Pada pameran berjudul Bersama: Tema dan Lukisan Sosial-Kemanusiaan Basoeki Abdullah di Museum Basoeki Abdullah, seniman diminta mendalami isu sosial-kemanusiaan, kemudian menuangkannya dalam seni. Karya salah satu perupa berupa lukisan tiga dimensi yang terbuat dari sampah. Perupa berharap karyanya meningkatkan kesadaran publik tentang masalah sampah.
Sementara itu, G-20 atau kelompok 20 negara dengan produk domestik bruto (PDB) terbesar di dunia menilai museum berkontribusi untuk edukasi publik, khususnya soal pembangunan berkelanjutan hingga perubahan iklim. Ini disimpulkan dari pertemuan para Menteri Kebudayaan G-20 di Roma, Italia pada akhir Juli 2021.
Pertemuan itu membahas bagaimana museum bisa diintegrasikan sebagai penggerak utama pemulihan pasca-pandemi. Pembahasan soal peran museum terhadap edukasi perubahan iklim juga dilakukan.

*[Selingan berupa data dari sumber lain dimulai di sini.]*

-- ==== Sys2Proof/Machine/LoadSwitches.lean ====
section
/-!
DEFINITION. Machine/LoadSwitches.lean: the commands of the load switches (R445 to R459, R533).
-/
namespace Sys2Proof.Machine

/-- ON[n] is written `b` (R445, R446): 0 returns a LATCHED channel to OFF, and a FUSED one only at a LEVEL of 20 % or less. -/
def State.onWrite (s : State) (n : Nat) (b : Bool) : State :=
  let was := (s.sw n).hold.getD (s.wanted n)
  let s := (s.setBit Reg.HS_ON F.HS_ON_VAL n b).setSw n { s.sw n with hold := none }
  let s := if b then s
    else if s.hsState n = hsLatched then (s.hsGoes n hsOff).setRcnt n 0
    else if s.hsState n = hsFused then
      if s.fuseLevel n ≤ 20 then (s.hsGoes n hsOff).setRcnt n 0
      else s.setFlag (Reg.HS_STAT n) F.HS_STAT_REFUSED true
    else s
  let s := s.hsCommand n was
  if !b && s.therm n && s.hsState n = hsOff then (s.setRcnt n 0).setSw n { s.sw n with thermTrip := false } else s

/-- The ON bits of `mask` are written with those of `data`. -/
def State.onWrites (s : State) (mask data : Nat) : State :=
  (List.range 16).foldl (fun s n => if bitOf mask n then s.onWrite n (bitOf data n) else s) s

/-- The overcurrent trip is counted (R448). -/
def State.hsTrip (s : State) (n : Nat) : State :=
  let s := (s.setFlag (Reg.HS_STAT n) F.HS_STAT_OC_SEEN true).note 0x1A n 0x02
  let s := (s.line 0x1A n).setSw n { s.sw n with tripAt := some s.now }
  let c := s.rcnt n
  if s.fld (Reg.HS_CFG n) F.HS_CFG_RETRY_N ≤ c then
    ((s.hsGoes n hsLatched).note 0x1A n 0x03).line 0x1A (0x10 + n)
  else
    let s := (s.hsGoes n hsRetry).setRcnt n (c + 1)
    let s := s.setSw n { s.sw n with
      retryAt := some (s.now + orDefault (s.fld (Reg.HS_CFG n) F.HS_CFG_RETRY_MS) 1 * (10 * ticksPerMs)) }
    s.hsRefresh n

/-- A trip counted in this cycle of CK_FIELD gives way to a thermal latch or a fuse trip (R457): the channel is ON with the RCNT
it had. -/
def State.hsUntrip (s : State) (n : Nat) : State :=
  if s.thisCycle (s.sw n).tripAt ∧ (s.hsState n = hsRetry ∨ s.hsState n = hsLatched) then
    let s := if s.hsState n = hsRetry then s.setRcnt n (s.rcnt n - 1) else s
    (s.setFld (Reg.HS_STAT n) F.HS_STAT_STATE hsOn).setSw n { s.sw n with tripAt := none, retryAt := none }
  else s

/-- T_LATCH of a channel in 0.1 °C, within the limits of R460. -/
def tLatch (n : Nat) : Int := (1600 + Config.tLatch n % 301 : Nat)

/-- HS_ON_WRITE: every ON bit is written (R445, R446). -/
def execHsOnWrite (data : BitVec 16) (s : State) : Host.Outcome State Fault Refusal :=
  .next (s.onBlk .loadSwitch (fun s => s.onWrites 0xFFFF data.toNat))

/-- HS_ON_SET: the bits written 1 set their ON bits (R461). -/
def execHsOnSet (mask : BitVec 16) (s : State) : Host.Outcome State Fault Refusal :=
  .next (s.onBlk .loadSwitch (fun s => s.onWrites mask.toNat 0xFFFF))

/-- HS_ON_CLR: the bits written 1 clear their ON bits (R446, R461). -/
def execHsOnClr (mask : BitVec 16) (s : State) : Host.Outcome State Fault Refusal :=
  .next (s.onBlk .loadSwitch (fun s => s.onWrites mask.toNat 0))

/-- HS_OVERCURRENT_TRIP: the channel has been in current limit for `us` µs; 50 µs outside the inrush window trip it, and so does
the end of a window that finds it in current limit (R447, R448). The thermal latch wins (R450). -/
def execHsOvercurrentTrip (n : Fin 16) (us : Nat) (s : State) : Host.Outcome State Fault Refusal :=
  let e := (s.sw n.val).inrushEnd
  .next (if s.domUp 5 ∧ s.hsDriving n.val ∧ e ≤ s.now ∧ (50 ≤ us ∨ s.now < e + us * ticksPerUs) then s.hsTrip n.val else s)

/-- HS_RETRY: RETRY_MS has elapsed with the drive at 1 (R445). -/
def execHsRetry (n : Fin 16) (s : State) : Host.Outcome State Fault Refusal :=
  .next (if s.domUp 5 ∧ s.hsState n.val = hsRetry ∧ s.reached (s.sw n.val).retryAt ∧ !s.hs.overV ∧ (s.sw n.val).drive
    then (s.setSw n.val { s.sw n.val with retried := some s.now }).hsTurnOn n.val else s)

/-- HS_FUSE_TRIP: the current since the last measurement is `ma`, and the switch temperature `temp` (R452); the integrator takes
the current, and at I2T the channel turns off, FUSED, with NOTE code 0x04 (R449, R457, R459). -/
def execHsFuseTrip (n : Fin 16) (ma temp : BitVec 16) (s : State) : Host.Outcome State Fault Refusal :=
  .next (if s.domUp 5 then
      let s := (s.setFld (Reg.HS_MEAS n.val) F.HS_MEAS_I_MA ma.toNat).current n.val ma.toNat
      let s := s.setFld (Reg.HS_MEAS n.val) F.HS_MEAS_TEMP temp.toNat
      if fuseLimit (s.fuseOf n.val).2 ≤ (s.sw n.val).fuse ∧ s.hsState n.val ≠ hsFused then
        let s := s.hsUntrip n.val
        ((s.hsGoes n.val hsFused).note 0x1A n.val 0x04).line 0x1A n.val |>.line 0x1A (0x10 + n.val)
      else s
    else s)

/-- HS_THERMAL_LATCH: the switch reaches T_LATCH: off, THERM, NOTE code 0x05; the retry wait freezes (R450). `limit` says that
the channel was in current limit; so it was where an overcurrent trip meets the latch (R457). -/
def execHsThermalLatch (n : Fin 16) (temp : BitVec 16) (limit : Bool) (s : State) : Host.Outcome State Fault Refusal :=
  .next (if s.domUp 5 ∧ !s.therm n.val ∧ tLatch n.val ≤ temp.toInt then
      let limit := limit || s.thisCycle (s.sw n.val).tripAt
      let s := (s.hsUntrip n.val).current n.val 0
      let s := s.setFld (Reg.HS_MEAS n.val) F.HS_MEAS_TEMP temp.toNat
      let x := s.sw n.val
      let s := s.setSw n.val
        { x with onAt := none, thermTrip := limit && s.hsDriving n.val,
                 retryLeft := x.retryAt.map (· - s.now), retryAt := none }
      ((s.setFlag (Reg.HS_STAT n.val) F.HS_STAT_THERM true).note 0x1A n.val 0x05).line 0x1A n.val
    else s)

/-- HS_THERMAL_RELEASE: 25 K below T_LATCH the channel counts the trip that the latch pre-empted, or resumes (R450). -/
def execHsThermalRelease (n : Fin 16) (temp : BitVec 16) (s : State) : Host.Outcome State Fault Refusal :=
  .next (if s.domUp 5 ∧ s.therm n.val ∧ temp.toInt ≤ tLatch n.val - 250 then
      let s := s.setFld (Reg.HS_MEAS n.val) F.HS_MEAS_TEMP temp.toNat
      let s := s.setFlag (Reg.HS_STAT n.val) F.HS_STAT_THERM false
      let x := s.sw n.val
      let s := s.setSw n.val { x with thermTrip := false, retryAt := x.retryLeft.map (· + s.now), retryLeft := none }
      if s.hsState n.val = hsOn then (if x.thermTrip then s.hsTrip n.val else s.hsTurnOn n.val) else s
    else s)

/-- HS_RCNT_RESET: 1 s on without a break and without a trip (R446). -/
def execHsRcntReset (n : Fin 16) (s : State) : Host.Outcome State Fault Refusal :=
  .next (if s.domUp 5 ∧ s.hsDriving n.val ∧ s.reached ((s.sw n.val).onAt.map (· + ticksPerS)) then s.setRcnt n.val 0 else s)

/-- HS_OPEN_LOAD: ON with a current of `ma`, which has lain below 20 mA for `us` µs, 10 ms or more: OPEN and NOTE code 0x06
(R451). -/
def execHsOpenLoad (n : Fin 16) (ma : BitVec 16) (us : Nat) (s : State) : Host.Outcome State Fault Refusal :=
  .next (if s.domUp 5 ∧ s.hsDriving n.val ∧ ma.toNat < 20 ∧ 10000 ≤ us ∧ s.reached ((s.sw n.val).onAt.map (· + 10 * ticksPerMs)) then
      ((s.current n.val ma.toNat).setFlag (Reg.HS_STAT n.val) F.HS_STAT_OPEN true).note 0x1A n.val 0x06
    else s)

/-- Channel n is on while its drive is 0: MISMATCH and CONTAIN code 0x09 (R451, R458). -/
def State.hsMismatched (s : State) (n : Nat) : State :=
  (s.setFlag (Reg.HS_STAT n) F.HS_STAT_MISMATCH true).contain 0x1A n 0x09

/-- HS_MISMATCH: the drive is 0 and the output has stayed above VIN − 5 V for 1 ms: CONTAIN code 0x09 (R451). -/
def execHsMismatch (n : Fin 16) (s : State) : Host.Outcome State Fault Refusal :=
  .next (if s.domUp 5 ∧ !(s.sw n.val).drive ∧ (s.sw n.val).driveAt + ticksPerMs ≤ s.now ∧
      !s.flag (Reg.HS_STAT n.val) F.HS_STAT_MISMATCH then s.hsMismatched n.val
    else s)

/-- HS_MISMATCH_CLEAR: the output has read off for 1 s without a break while the drive is 0: MISMATCH clears and the
block has recovered (R451, R458). -/
def execHsMismatchClear (n : Fin 16) (s : State) : Host.Outcome State Fault Refusal :=
  .next (if s.domUp 5 ∧ !(s.sw n.val).drive ∧ (s.sw n.val).driveAt + ticksPerS ≤ s.now ∧
      s.flag (Reg.HS_STAT n.val) F.HS_STAT_MISMATCH then
      (s.setFlag (Reg.HS_STAT n.val) F.HS_STAT_MISMATCH false).recoversCell 0x1A 0x09 n.val
    else s)

/-- The level changes of LH_IN[k] within the second just ended. -/
def State.lhEdges (s : State) (k : Nat) : List Nat :=
  (Tab.get (fun _ => []) s.hs.edges k).filter (fun t => s.now < t + ticksPerS)

/-- The most level changes LH_IN may make in a second; none where RATE_LIM is 0. -/
def State.lhLimit (s : State) : Option Nat :=
  let r := s.fld Reg.LH_CFG F.LH_CFG_RATE_LIM
  if r = 0 then none else some (r * 16)

/-- The pins' wanted drives of all channels, before a change. -/
def State.wants (s : State) : List Bool := (List.range 16).map (fun n => s.wanted n)

/-- A pin changed: each channel follows, its coil command taken where one is due. -/
def State.pinsMoved (s : State) (was : List Bool) : State :=
  (List.range 16).foldl (fun s n => s.hsCommand n (was.getD n false)) s

/-- The level of LH_IN[k] as LH_PIN shows it. -/
def State.showPin (s : State) (k : Nat) : State := s.setBit Reg.LH_PIN F.LH_PIN_LH_IN k (s.lhIn k)

/-- FILT in µs as it acts (R453, R461). -/
def State.lhFilter (s : State) : Nat := orDefault (s.fld Reg.LH_CFG F.LH_CFG_FILT) 1

/-- LH_IN_EDGE: LH_IN[k] has shown `level` for `us` µs, and a pulse shorter than FILT is ignored; more than RATE_LIM × 16 changes within 1 s make the
input stuck, with NOTE code 0x07 (R453). -/
def execLhInEdge (k : Fin 6) (level : Bool) (us : Nat) (s : State) : Host.Outcome State Fault Refusal :=
  .next (if s.domUp 5 ∧ s.lhFilter ≤ us ∧ bitOf s.hs.level k.val ≠ level then
      let was := s.wants
      let edges := s.now :: s.lhEdges k.val
      let s := s.setHs { s.hs with level := withBit s.hs.level k.val level,
                                   edges := Tab.set (fun _ => []) s.hs.edges k.val edges }
      let many : Bool := match s.lhLimit with | some m => m < edges.length | none => false
      let s := if many && (Tab.get (fun _ => none) s.hs.stuckAt k.val).isNone then
          let s := s.setHs { s.hs with stuckAt := Tab.set (fun _ => none) s.hs.stuckAt k.val (some s.now) }
          (s.setBit Reg.LH_PIN F.LH_PIN_STUCK k.val true).note 0x1A 0 0x07
        else s
      (s.showPin k.val).pinsMoved was
    else s)

/-- LH_IN_UNSTUCK: the second just ended lies after the input became stuck and holds few enough changes (R453). -/
def execLhInUnstuck (k : Fin 6) (s : State) : Host.Outcome State Fault Refusal :=
  .next (if s.domUp 5 then
      match Tab.get (fun _ => none) s.hs.stuckAt k.val with
      | some t =>
        let few : Bool := match s.lhLimit with | some m => (s.lhEdges k.val).length ≤ m | none => true
        if t + ticksPerS < s.now ∧ few then
          let was := s.wants
          let s := s.setHs { s.hs with stuckAt := Tab.set (fun _ => none) s.hs.stuckAt k.val none }
          (s.showPin k.val).pinsMoved was
        else s
      | none => s
    else s)

/-- LH_EN_CHANGE: LH_EN has shown `level` for `us` µs, and 1 ms qualifies it; a reset behaviour in force follows it (R454). -/
def execLhEnChange (level : Bool) (us : Nat) (s : State) : Host.Outcome State Fault Refusal :=
  .next (if s.domUp 5 ∧ 1000 ≤ us then (s.setFlag Reg.LH_PIN F.LH_PIN_LH_EN level).hsRefreshAll else s)

/-- HS_LOCK: HS[n].CFG, LH_CFG and KLS_EN are read-only until PD_SW is next powered on (R456). -/
def execHsLock (s : State) : Host.Outcome State Fault Refusal :=
  .next (s.onBlk .loadSwitch (fun s => s.setFlag Reg.HS_CTRL F.HS_CTRL_LOCK true))

/-- IS_SEL_CHANGE: the IS_SEL balls have shown a selection for `ns` ns; pulses shorter than 1 µs are ignored (R452). -/
def execIsSelChange (sel : Fin 16) (ns : Nat) (s : State) : Host.Outcome State Fault Refusal :=
  .next (if s.domUp 5 ∧ 1000 ≤ ns then s.setHs { s.hs with isSel := sel.val } else s)

/-- The channel whose current the IS ball sources (R452). -/
def State.isChannel (s : State) : Nat :=
  if s.flag Reg.HS_CTRL F.HS_CTRL_ISEL_SRC then s.fld Reg.HS_CTRL F.HS_CTRL_ISEL_CH else s.hs.isSel

/-- The IS ball sources I_IS_FLT, not the load current: its channel is LATCHED or FUSED, or its THERM is 1 (R452). -/
def State.isFaultCurrent (s : State) : Bool :=
  s.hsState s.isChannel = hsLatched || s.hsState s.isChannel = hsFused || s.therm s.isChannel

/-- VIN_OVERVOLTAGE: while VIN exceeds V_OVP every channel is off; RCNT does not change (R533). -/
def execVinOvervoltage (s : State) : Host.Outcome State Fault Refusal :=
  .next (if s.domUp 5 ∧ !s.hs.overV then
      let s := s.setHs { s.hs with overV := true }
      (List.range 16).foldl (fun s n => if s.hsState n = hsOn then s.hsGoes n hsOff else s) s
    else s)

/-- VIN_OVERVOLTAGE_END: VIN has fallen below V_OVP − 3 V; each channel returns to the state its drive gives (R533). -/
def execVinOvervoltageEnd (s : State) : Host.Outcome State Fault Refusal :=
  .next (if s.domUp 5 ∧ s.hs.overV then
      let s := s.setHs { s.hs with overV := false }
      (List.range 16).foldl (fun s n => if s.hsState n = hsOff ∧ (s.sw n).drive then s.hsTurnOn n else s) s
    else s)

end Sys2Proof.Machine
end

Ketua Dewan Museum Internasional (ICOM) mengatakan, museum punya posisi yang unik untuk mendukung kebijakan lingkungan berkelanjutan, menyebar informasi ilmiah, hingga mendorong praktik hidup berkelanjutan di masyarakat.
”Memerangi krisis iklim secara aktif adalah keharusan di zaman kita. Budaya memegang peran kunci, tidak hanya untuk mendorong pengetahuan, kesadaran dan perubahan perilaku, tetapi juga mempertahankan startegi mitigasi,” ujarnya.